Я же помню! Помню! Я-то ведь помню, что всё это было! Ведь если этого не было, то о чем же тогда писать? А я ведь люблю писать! Мне скоро уже 39, а я всё ещё люблю писать! Хоть и всех пережил. Всех, кто хоть чего-либо стоил. И теперь я остался один. И вокруг меня нет никого, кто хоть чего-либо стоил. И вот для них для всех я и пишу. Пишу, потому что люблю писать, потому что писатель, потому что мне скоро уже 39, а я всё ещё что-то пишу. Пишу, потому что всё ещё кое-что помню. Помню, как было на самом деле.

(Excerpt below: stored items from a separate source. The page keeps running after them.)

-- ==== Sys2Proof/Machine/State.lean ====
section
/-!
DEFINITION. Machine/State.lean: the state of the block as plain data, one structure for each part of the module, the
queue of waiting commands, and the state right after reset. Quantities carry the encodings of R4; times named `...At`
or `...By` are values of `Time.clock`, elapsed 2.5 ns ticks, unless they say module time.
-/
namespace Sys2Proof.Machine

/-- Reasons for which a step stops. The spec calls no command's behaviour undefined, so no command of this model
faults: every command has an effect, if only that of being ignored. -/
inductive Fault where
  /-- Raised by no command; it stands here because the interface asks for a type of faults. Safe: it never occurs. -/
  | none
  deriving DecidableEq, Repr

/-- Reasons for which a command is refused. -/
inductive Refusal where
  /-- Raised by an arm of `exec` whose command has no meaning in this model, by the command's mnemonic. Safe: the
  machine stops there. -/
  | notModelled (mnemonic : String)
  deriving DecidableEq, Repr

/-! ## Time and modes -/

/-- Module time and elapsed time (R31, R32). -/
structure Time where
  /-- Module time, a 64-bit count of 2.5 ns ticks (R31). -/
  now : W64 := 0
  /-- MODULE_TIME_HI as latched by a read of the low half (R426). -/
  hiLatch : W32 := 0
  /-- Module time is synchronised within 50 ns (R32). -/
  synced : Bool := false
  /-- A synchronisation has been seen in this wake (R32). -/
  firstSync : Bool := false
  /-- The step of this wake has been made, or ruled out (R32). -/
  stepDone : Bool := false
  /-- Ticks of a step that waits for snapshots and AT_TIME cinches (R32). -/
  stepWait : Option Nat := none
  /-- PTP_TIME_BEHIND: module time runs on CK2 for the rest of the wake (R32). -/
  behind : Bool := false
  /-- Offset still to be slewed away, in ticks (R32). -/
  slew : Int := 0
  /-- Ticks since a tick was added or withheld (R32). -/
  sinceSlew : Nat := 0
  /-- Fraction of a tick accumulated by P0 in BIVOUAC, in 1/32 tick (R31). -/
  p0frac : Nat := 0
  /-- CK0 runs on its RC fallback (R29). -/
  ck0Rc : Bool := false
  /-- Elapsed ticks since reset, never stepped or slewed (model's own). -/
  clock : Nat := 0
  /-- `clock` at the last millisecond edge of the wake (0x000, R351). -/
  msAt : Nat := 0
  deriving DecidableEq, Repr

/-- Where the module is between no supply and full operation (R40-R46). -/
inductive Phase where
  /-- No supply: P0 off, everything lost (R43). -/
  | unpowered
  /-- P0 alone powered (R49). -/
  | asleep
  /-- From the wake event to reduced service, steps 1-5 of R46. -/
  | bringUp
  /-- Reduced or full service. -/
  | up
  deriving DecidableEq, Repr

/-- The eight modes (R34). -/
inductive Mode where
  | bivouac | baseCamp | ready | drive | charge | belay | arrest | workshop
  deriving DecidableEq, Repr

/-- What a completion needs of its descriptor: the path, the tag, the flags (R297) and the session (R274). -/
structure Req where
  path : Path
  tag : W32
  flags : Byte
  session : Nat
  deriving DecidableEq, Repr

/-- A transition granted and waiting for its mode edge (R36). -/
structure Grant where
  target : Mode
  /-- The MODE_REQUEST that completes at the edge, if a descriptor asked. -/
  req : Option Req
  /-- The cause byte of the MODE event (R306). -/
  cause : Byte
  /-- The cinch slot whose MODE_REQUEST member asked (R328), 0 for none. -/
  cinch : Nat
  /-- `clock` at the grant. -/
  at' : Nat
  deriving DecidableEq, Repr

/-- The mode machine of the Negoac safety controller (R34-R48). -/
structure ModeSt where
  phase : Phase := .unpowered
  mode : Mode := .bivouac
  granted : Option Grant := none
  /-- Wake-reason code of this wake (R40). -/
  wakeReason : W16 := 0
  /-- A wake event latched while the module enters BIVOUAC (R42). -/
  latched : Option W16 := none
  /-- WM0 may wake the module (R44). -/
  wm0Armed : Bool := true
  /-- `clock` at the wake event. -/
  wakeAt : Nat := 0
  /-- TOPUP_WAIT runs after a WM0 wake; it has passed and the return to BIVOUAC is still to be granted (R44). -/
  topupWait : Bool := false
  topupBack : Bool := false
  /-- `clock` of the last valid command (R48). -/
  lastCommand : Nat := 0
  /-- The mode BELAY was entered from (R38). -/
  belayFrom : Mode := .drive
  /-- `clock` at entry to BELAY (R276). -/
  belayAt : Nat := 0
  /-- Code and source of the fault that caused BELAY (R277). -/
  belayCode : W16 := 0
  belaySource : Byte := 0
  /-- `clock` at the last mode edge. -/
  since : Nat := 0
  /-- A BASE_CAMP charge runs on through READY until this `clock` (R234). -/
  chargeHoldBy : Option Nat := none
  /-- APP sub-cycles missed in a row (R9). -/
  appMissed : Nat := 0
  deriving DecidableEq, Repr

/-- Supplies and pins of the module (R16 connectors, R21-R25, R49). -/
structure Power where
  /-- VSUP, CH55, mV. -/
  vsup : Int := 0
  /-- DC link voltage, mV. -/
  vdc : Int := 0
  /-- P11 runs (R24). -/
  p11 : Bool := false
  /-- VSUP is lost and P11 holds ARREST (R24). -/
  onP11 : Bool := false
  /-- P4 or CK5 is lost (R21). -/
  senseLost : Bool := false
  /-- The clocks and PLL locks that are lost, for which the hardware path stands in (R29). -/
  clocksLost : List ClockLoss := []
  /-- STO_A and STO_B closed (R262). -/
  stoA : Bool := true
  stoB : Bool := true
  /-- `clock` at which each channel last opened or closed (R263). -/
  stoAAt : Nat := 0
  /-- `clock` of the last open pulse on a channel, 0 A and 1 B, that was short enough not to open it (R262). -/
  stoPulse : Tab Nat := []
  stoBAt : Nat := 0
  /-- Board temperature, CH86, and coolant inlet, 0.01 degC. -/
  board : Int := 2500
  coolant : Int := 2500
  /-- LVB_SENSE, CH14, mV. -/
  lvb : Int := 0
  deriving DecidableEq, Repr

/-! ## Requested tests -/

/-- A test accepted by TEST_REQUEST, or run by the module itself (R51). -/
structure TestRun where
  id : W16
  inst : Byte
  cls : Nat
  req : Option Req
  /-- `clock` at which a gap-class test gives up. -/
  deadline : Nat
  /-- It runs, rather than waits for a window. -/
  running : Bool
  /-- The instance whose turn it is, or steps done. -/
  count : Nat
  /-- Flux at MAG_TREF in 0.1 uVs and electrical offset of the accepted windows so far (R136). -/
  windows : List (Nat × W32) := []
  deriving DecidableEq, Repr

/-! ## Traction bridges -/

/-- Bridge states, coded as byte 14 of R147. -/
inductive BState where
  | openAll | ascLow | ascHigh | sync | runTorque | runSpeed | shiftSync
  /-- Driven by an identification (R134, R135), which the byte has no code for. -/
  | ident
  deriving DecidableEq, Repr

/-- A setpoint of a bridge (R116, R119). -/
structure Setpoint where
  /-- A SPEED_SET rather than a TORQUE_SET. -/
  speed : Bool
  /-- Torque in 0.01 Nm or speed in 0.01 rpm. -/
  value : Int
  /-- 0.01 Nm/ms, 0 selects TORQUE_RAMP; for SPEED_SET the acceleration limit. -/
  ramp : Nat
  /-- Forward and reverse speed limits, 0 selects the parameter; for SPEED_SET motoring and generating limits. -/
  fwd : Int
  rev : Int
  /-- The session that sent it (R313). -/
  session : Nat
  /-- TORQUE_PAIR policy and the other bridge's torque (R120). -/
  pair : Option (Nat × Int)
  /-- It came over CAN and is capped under R380. -/
  viaCan : Bool
  deriving DecidableEq, Repr

/-- A setpoint with the descriptor that waits for it, none inside a cinch. -/
structure SetReq where
  sp : Setpoint
  req : Option Req
  deriving DecidableEq, Repr

/-- A motor table as loaded (R121): header limits, and entries row-major as raw 16-bit pairs. -/
structure MotorTable where
  flux : Bool
  lim1 : Int
  lim2 : Int
  lim3 : Int
  mapTemp : Int
  entries : List Int
  deriving DecidableEq, Repr

/-- The 32-byte status record (R147). -/
structure StatusRec where
  est : Int
  speed : Int
  id : Int
  iq : Int
  magTemp : Option Int
  state : BState
  source : Nat
  limits : W16
  applied : Int
  time : W64
  deriving DecidableEq, Repr

/-- What a bridge's tile holds for torque and speed control (R113-R147). -/
structure Ctl where
  state : BState := .openAll
  /-- A safe-pattern order stands: the bridge may leave only through synchronised start (R11, R118). -/
  ordered : Bool := true
  /-- A fault of this bridge ordered the pattern (R13, R161, R165 and the like). -/
  faulted : Bool := false
  /-- SENSE or the checker ordered the pattern (R118). -/
  ackNeeded : Bool := false
  /-- Setpoint stored while a safe pattern holds (R11). -/
  stored : Option SetReq := none
  /-- Setpoint that becomes the target at the next control boundary (R116). -/
  pending : Option SetReq := none
  /-- Setpoint held through a transition or a shift (R37, R140). -/
  held : Option SetReq := none
  /-- The present target. -/
  target : Option Setpoint := none
  /-- Ramped setpoint before the limits and torque applied after them, 0.01 Nm. -/
  ramped : Int := 0
  applied : Int := 0
  /-- What the ramp owes below its unit, in units per ms x ticks (model's own). -/
  rampRem : Nat := 0
  /-- Speed reference after the acceleration limit, 0.01 rpm. -/
  speedRef : Int := 0
  /-- Output of the speed loop that this bridge runs, none where it runs none (R390, R393). -/
  loopOut : Option Int := none
  /-- `clock` of the last renewal (R117). -/
  renewedAt : Nat := 0
  /-- The setpoint timed out and no fresh one has come (R117). -/
  stale : Bool := false
  /-- Torque ramps to zero at DRAIN_RAMP (R50, R117, R313). -/
  draining : Bool := false
  drainAt : Nat := 0
  /-- Measured and estimated quantities at the last boundary. -/
  speed : Int := 0
  /-- `clock` since when the speed has been below 1 rpm (R74). -/
  stillAt : Option Nat := none
  idCur : Int := 0
  iqCur : Int := 0
  iRms : Int := 0
  est : Int := 0
  /-- Angle of the current vector against phase U and its rotation, 0.01 rpm mechanical; `clock` since when it has agreed with
  the model of the short circuit (R145). -/
  vecAngle : W32 := 0
  vecSpeed : Int := 0
  agreeAt : Option Nat := none
  /-- Current references in mA peak, and the regulator's integrators and voltage command in uV (R114). -/
  refD : Int := 0
  refQ : Int := 0
  intD : Int := 0
  intQ : Int := 0
  vD : Int := 0
  vQ : Int := 0
  /-- The voltage vector is limited (R114). -/
  vLimited : Bool := false
  /-- `clock` since when the phase current has exceeded 100 A rms (R166). -/
  loadedAt : Option Nat := none
  /-- Voltages of the three legs in uV: in effect, and from the next control boundary on (R113). -/
  legs : List Int := [0, 0, 0]
  legsNext : List Int := [0, 0, 0]
  magTemp : Option Int := none
  /-- The estimate started at wake by the first method of R132; what its filter owes, in 0.01 K x ticks (model's own). -/
  magCold : Bool := false
  magRem : Int := 0
  /-- `clock` of the last observer update of the magnet estimate (R132). -/
  magAt : Nat := 0
  limits : W16 := 0
  /-- Overload account in A^2 s x 4x10^8 per tick units: mA^2 x ticks drawn from full (R127). -/
  overload : Nat := 0
  /-- Current allowance of R22 in mA rms, none for the default of R129. -/
  allowance : Option Int := none
  /-- Expected torque of R146 in 0.01 Nm x 2^16, the `clock` it holds for, and consecutive comparisons beyond it. -/
  expected : Int := 0
  expectedAt : Nat := 0
  implausible : Nat := 0
  /-- `clock` since when the setpoint has been below 1 % of peak (R136). -/
  lowAt : Option Nat := none
  /-- `clock` since the current error was too big (R151 TRQ_REGULATION) and since overspeed (TRQ_OVERSPEED). -/
  curErrAt : Option Nat := none
  overAt : Option Nat := none
  /-- IN_WINDOW dwell: since when the speed is in the window, and reported (R140). -/
  winAt : Option Nat := none
  inWindow : Bool := false
  /-- Speed reference of the shift, taken over the fast-plane link (R140). -/
  shiftRef : Option Int := none
  /-- Speeds with their `clock`, newest first, of the 50 ms before now, at most one per millisecond (R251). -/
  trail : List (Nat × Int) := []
  /-- Observer re-acquisition in progress since this `clock` (R145). -/
  reacqAt : Option Nat := none
  /-- SYNC has agreed with the position source, or needs no measurement: step 3 follows (R138, R139). -/
  syncReady : Bool := false
  /-- SYNC began from an active short circuit; control periods that step 3 has taken; the back-EMF measured, uV (R138). -/
  syncAsc : Bool := false
  syncStep : Nat := 0
  syncEmf : Option Int := none
  /-- The ramp of a re-entry runs (R126 rank 8, R145). -/
  reentry : Bool := false
  /-- Control periods in a row in which the voltage was limited, and what the voltage loop takes off, 0.1 % (R124). -/
  voltBad : Nat := 0
  fluxCut : Nat := 0
  /-- Motor tables in force and waiting for the next control boundary (R123). -/
  mtpa : Option MotorTable := none
  flux : Option MotorTable := none
  mtpaNext : Option MotorTable := none
  fluxNext : Option MotorTable := none
  mtpaVersion : Nat := 0
  fluxVersion : Nat := 0
  /-- Descriptors waiting for their table to take effect. -/
  mapReqs : List Req := []
  status : Option StatusRec := none
  /-- Module time of the last control boundary and its `clock`; start and length of the present PWM period. -/
  boundary : Option W64 := none
  boundaryAt : Nat := 0
  periodStart : W64 := 0
  periodLen : Nat := 25000
  /-- Commanded torque cap of BELAY at entry, from which it ramps (R275). -/
  capFrom : Int := 0
  deriving DecidableEq, Repr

— На самом деле или с твоей точки зрения? — спросил меня вдруг кто-то поверхностный, но усвоивший нехитрую науку задавать вопросы, которые кажутся умными людям ещё более поверхностным и глупым, чем они сами, то есть полному народному быдлу.

— Христос считал, что это одно и то же. Во всяком случае, в отношении себя самого… — вмешался в наш назревающий диспут Микки-Маус.

— Я спрашивало не тебя, а его! Когда спросят тебя, ты за всё и ответишь! — парировало Народное Быдло.

— Я и он — тоже одно и то же! — отвечал на это — мой, в данном случае, друг — Микки-Маус.

— Ну вы и сравнили! То Христос, а то — вы, два вежлика-распиздяя! — не унималось Быдло.

Тогда Микки-Маус вдруг неожиданно для всех вытащил револьвер и без лишних слов выстрелил Народному Быдлу в лоб…

Как обычно, не успев ничего понять, с развороченным и залитым кровью еблом, Быдло упало замертво в грязь…

— Пойдём! — сказал Микки-Маус и взял меня за руку, — Пойдём отсюда скорей, потому что мы только что совершили убийство. Конечно, мы были с тобой совершенно правы, содеяв это, поскольку Быдло вконец распоясалось, а иначе его не уймёшь… Но… пока о том, что мы были правы, знаем лишь мы одни.

— А Эверест не сможет в случае чего за нас заступиться? — спросил за меня Пилот № 5.

— Пока ты не вернёшь себе самого себя, нам никто помогать не станет. Можешь не сомневаться! Сейчас нам надо просто поскорей убраться отсюда, а то… — он опять лукаво ухмыльнулся, — а то у тебя не будет времени на поиски…

— Да, — попытался я возразить, с трудом преодолев чувство неловкости, — да, но ведь его убил ты…

— Будто ты не был этому рад! — воскликнул как будто с готовностью Микки, — я же ясно видел в твоих глазах полный восторг! Скажи ещё, что ты не рад этому!

— Ну-у, — вздохнул я, — рад конечно. Не будет впредь пиздеть попусту!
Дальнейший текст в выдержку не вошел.